This causes p\-values and E\-values to be compensated individually
for the actual composition of each sequence in the database. This
option can increase search time substantially due to the need to
compute a different score distribution for each high\-scoring
sequence. With this option and DNA sequences, the positive and
reverse complement strand frequencies are not averaged together.
.IP
Position p\-value
.IP
The p\-value of a match of a given position within a sequence to a motif
is defined as the probability of a randomly selected position in a
randomly generated sequence having a match score at least as large as
that of the given position. Note:If MAST is combining reverse
complement DNA strands, the position p\-value is not corrected for
multiple tests.
.IP
Sequence p\-value
.IP
The p\-value of a match of a sequence to a motif is defined as the
probability of a randomly generated sequence of the same length having
a match score at least as large as the largest match score of any
position in the sequence.
.IP
Combined p\-value
.IP
The p\-value of a match of a sequence to a group of motifs is defined as
the probability of a randomly generated sequence of the same length
having sequence p\-values whose product is at least as small as the
product of the sequence p\-values of the matches of the motifs to the
given sequence.
.IP
E\-value
.IP
The E\-value of the match of a sequence in a database to a a group of
motifs is defined as the expected number of sequences in a random
database of the same size that would match the motifs as well as the
sequence does and is equal to the combined p\-value of the sequence
times the number of sequences in the database.
.PP
High\-scoring Sequences
.IP
MAST lists the names and part of the descriptive text of all sequences
whose E\-value is less than E. Sequences shorter than one or more of the
motifs are skipped. The sequences are sorted by increasing E\-value. The
value of E is set to 10 for the WEB server but is user\-selectable in
the down\-loadable version of MAST.
.PP
Motif Diagrams
.IP
Motif diagrams show the order and spacing of non\-overlapping matches to
the motifs in each high\-scoring sequence. Motif occurrences are
determined based on the position p\-value of matches to the motif.

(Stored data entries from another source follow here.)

/-! ## The exchange -/

/-- LOAD_CASSETTE at an empty position with its cassette seated, under the DISPENSER grant, creates the stock
with its figures clamped, in the lowest free slot, and answers it; UNLOAD_CASSETTE retires a stock that
nothing stands on, its slot's generation stepping 255 to 1, and answers its closing record; RECONCILE of a
seated stock sets loaded to the counted notes and those picked, EXACT and CLEAN. An unload and a RECONCILE leave
no VALID quote naming the stock (R52). Nothing but that record, the quotes, the pick-failure count of a load, the
flags and the response changes (R122 to R125, R2, R3, R132). A presence switch that opens makes a live stock DOUBTFUL(MISSING), keeping a first cause, and
sets STOCK_DOUBT, and nothing else changes when no bundle waits or is in the transport; one that closes
changes the presence mark alone (R126, R14, R15). With the generations legal (R1). -/
def Obligations.CassettesAreExchanged : Prop :=
  (∀ (s : State) (p : CassettePos),
    exec (.presenceSwitchClose p) s =
        .next { s with pins := { s.pins with presence := s.pins.presence.put p true } }
      ∧ (s.pins.presence.get p = true → s.ct.stockAt p = none →
        exec (.presenceSwitchOpen p) s =
          .next { s with pins := { s.pins with presence := s.pins.presence.put p false } })
      ∧ ∀ (h : Handle) (st : Stock), s.pins.presence.get p = true → s.ct.stockAt p = some (h, st) →
        s.dpl.queue = [] → s.ntc.current = none → s.ct.generationsLegal = true →
        ∃ t, exec (.presenceSwitchOpen p) s = .next t
          ∧ t.pins = { s.pins with presence := s.pins.presence.put p false }
          ∧ t.ct.find h = some (.stock { st with quality := st.quality.worse (.doubtful .missing) })
          ∧ (∀ k, k ≠ h → t.ct.find k = s.ct.find k)
          ∧ (st.quality.isDoubtful = false → t.wallFlag .stockDoubt = true)
          ∧ t = { s with ct := t.ct, dpl := t.dpl, slp := t.slp, pins := t.pins })
    ∧ ∀ (s : State) (auth : Byte) (op : Half) (r : Role) (position : Byte) (p : CassettePos),
    posOf position = some p → s.grantOpen .dispenser = true → s.ct.generationsLegal = true →
    (∀ (denomination : Quad) (count thickness length : Half) (slot : Nat) (g : Byte),
      s.admits 0x50 auth op r → 1 ≤ denomination.toNat → denomination.toNat ≤ 65535 →
      s.ct.stockAt p = none → s.pins.presence.get p = true → s.ct.freeSlot = some slot →
      s.ct.slots[slot]? = some ⟨g, none⟩ →
      let n := min 3000 count.toNat
      let th := max 40 (min 250 thickness.toNat)
      let len := max 100 (min 200 length.toNat)
      ∃ t, exec (.loadCassette auth op position denomination count thickness length) s = .next t
        ∧ t.said 0x50 .ok (.loaded (handleOf g slot) n th len (3 * th / 4) (5 * th / 4)
            (3 * (2 * len) / 4) (5 * (2 * len) / 4))
        ∧ t.ct.find (handleOf g slot) = some (.stock
            ⟨p, denomination.toNat, n, 0, 0, 0, 0, 0, 0, th, len, th, 2 * len, 3 * th / 4, 5 * th / 4,
              3 * (2 * len) / 4, 5 * (2 * len) / 4, .initial, decide (n ≤ s.set.lowMark), .exact⟩)
        ∧ (∀ k, k ≠ handleOf g slot → t.ct.find k = s.ct.find k)
        ∧ (n ≤ s.set.lowMark → t.wallFlag .stockLow = true)
        ∧ t = { s with
            ct := t.ct, slp := t.slp
            ntc := { s.ntc with pickFails := s.ntc.pickFails.put p 0 } })
    ∧ (∀ (h : Handle) (st : Stock), s.admits 0x51 auth op r → s.ct.stockAt p = some (h, st) →
      s.ct.holdDispenser = 0 → st.reserved = 0 → st.inBundles = 0 →
      (∀ q ∈ s.ct.bundles, q.2.names h = false) →
      ∃ t, exec (.unloadCassette auth op position) s = .next t ∧ t.said 0x51 .ok (.closing h st)
        ∧ t.ct.find h = none ∧ (∀ k, k ≠ h → t.ct.find k = s.ct.find k)
        ∧ t.ct.slots[handleSlot h]? = some ⟨if handleGen h = 255 then 1 else handleGen h + 1, none⟩
        ∧ (∀ q ∈ t.dpl.liveQuotes, q.valid = true → ∀ x ∈ q.parts, x.stock ≠ h)
        ∧ t.dpl.queue = s.dpl.queue ∧ t = { s with ct := t.ct, dpl := t.dpl, slp := t.slp })
    ∧ ∀ (counted : Half) (h : Handle) (st : Stock), s.admits 0x52 auth op r →
      s.ct.stockAt p = some (h, st) → counted.toNat ≤ 3000 → s.pins.presence.get p = true →
      st.reserved ≤ counted.toNat →
      let new : Stock := { st with
        loaded := counted.toNat + st.pickedOut, quality := .exact, balance := .clean
        lowMark := if st.loaded - st.pickedOut = counted.toNat then st.lowMark
          else decide (counted.toNat ≤ s.set.lowMark) }
      ∃ t, exec (.reconcile auth op position counted) s = .next t
        ∧ t.ct.find h = some (.stock new) ∧ (∀ k, k ≠ h → t.ct.find k = s.ct.find k)
        ∧ t.said 0x52 .ok (.reconciled st new)
        ∧ (∀ q ∈ t.dpl.liveQuotes, q.valid = true → ∀ x ∈ q.parts, x.stock ≠ h)
        ∧ t.dpl.queue = s.dpl.queue ∧ t = { s with ct := t.ct, dpl := t.dpl, slp := t.slp }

Strong matches (p\-value < M) are shown in square brackets (`[ ]'), weak
matches (M < p\-value < M x 10) are shown in angle brackets (`< >') and
the length of non\-motif sequence ("spacer") is shown between
underscores (`_'). For example,
.IP
27_[3]_44_<4>_99_[1]_7
.IP
shows an initial spacer of length 27, followed by a strong match to
motif 3, a spacer of length 44, a weak match to motif 4, a spacer of
length 99, a strong match to motif 1 and a final non\-motif sequence of
length 7. The value of M is 0.0001 for the WEB server but is
user\-selectable in the downloadable version of MAST.
.PP
Annotated Sequences
.IP
MAST annotates each high\-scoring sequence by printing the sequence
along with the position and strength of all the non\-overlapping motif
occurrences. The four lines above each motif occurrence contain,
respectively,
.IP
* the motif number of the occurrence,
* the position p\-value of the occurrence,
* the best possible match to the motif, and
* a plus sign (`+') above each letter in the occurrence that has a
.IP
positive match score to the motif.
.IP
The best possible match to a motif is the sequence of letters which
would achieve the highest match score.
.PP
Hit List
.IP
If you specify the \fB\-hit_list\fR switch to MAST, MAST outputs ONLY a list
of "hits" in easily machine\-readable format. Each line corresponds to
one motif occurrence in one sequence. The format of the hit lines is
.IP
[<sequence_name> <strand><motif> <start> <end> <score> <p\-value>]+
.IP
where
.IP
<sequence_name> is the name of the sequence containing the hit
<strand>        is the strand (+ or \- for DNA, blank for protein),
<motif>         is the motif number,
<start>         is the starting position of the hit,
<end>           is the ending position of the hit, and
<score>         is the score the hit,
<p\-value>       is the position p\-value of the hit.
.IP
Two comment lines (starting with "#") are written above the list of
hits, and the MAST command line is printed as a comment line after the
list. An example of the output using the \fB\-hit_list\fR switch to MAST is:
.IP
# All non\-overlapping hits in all sequences.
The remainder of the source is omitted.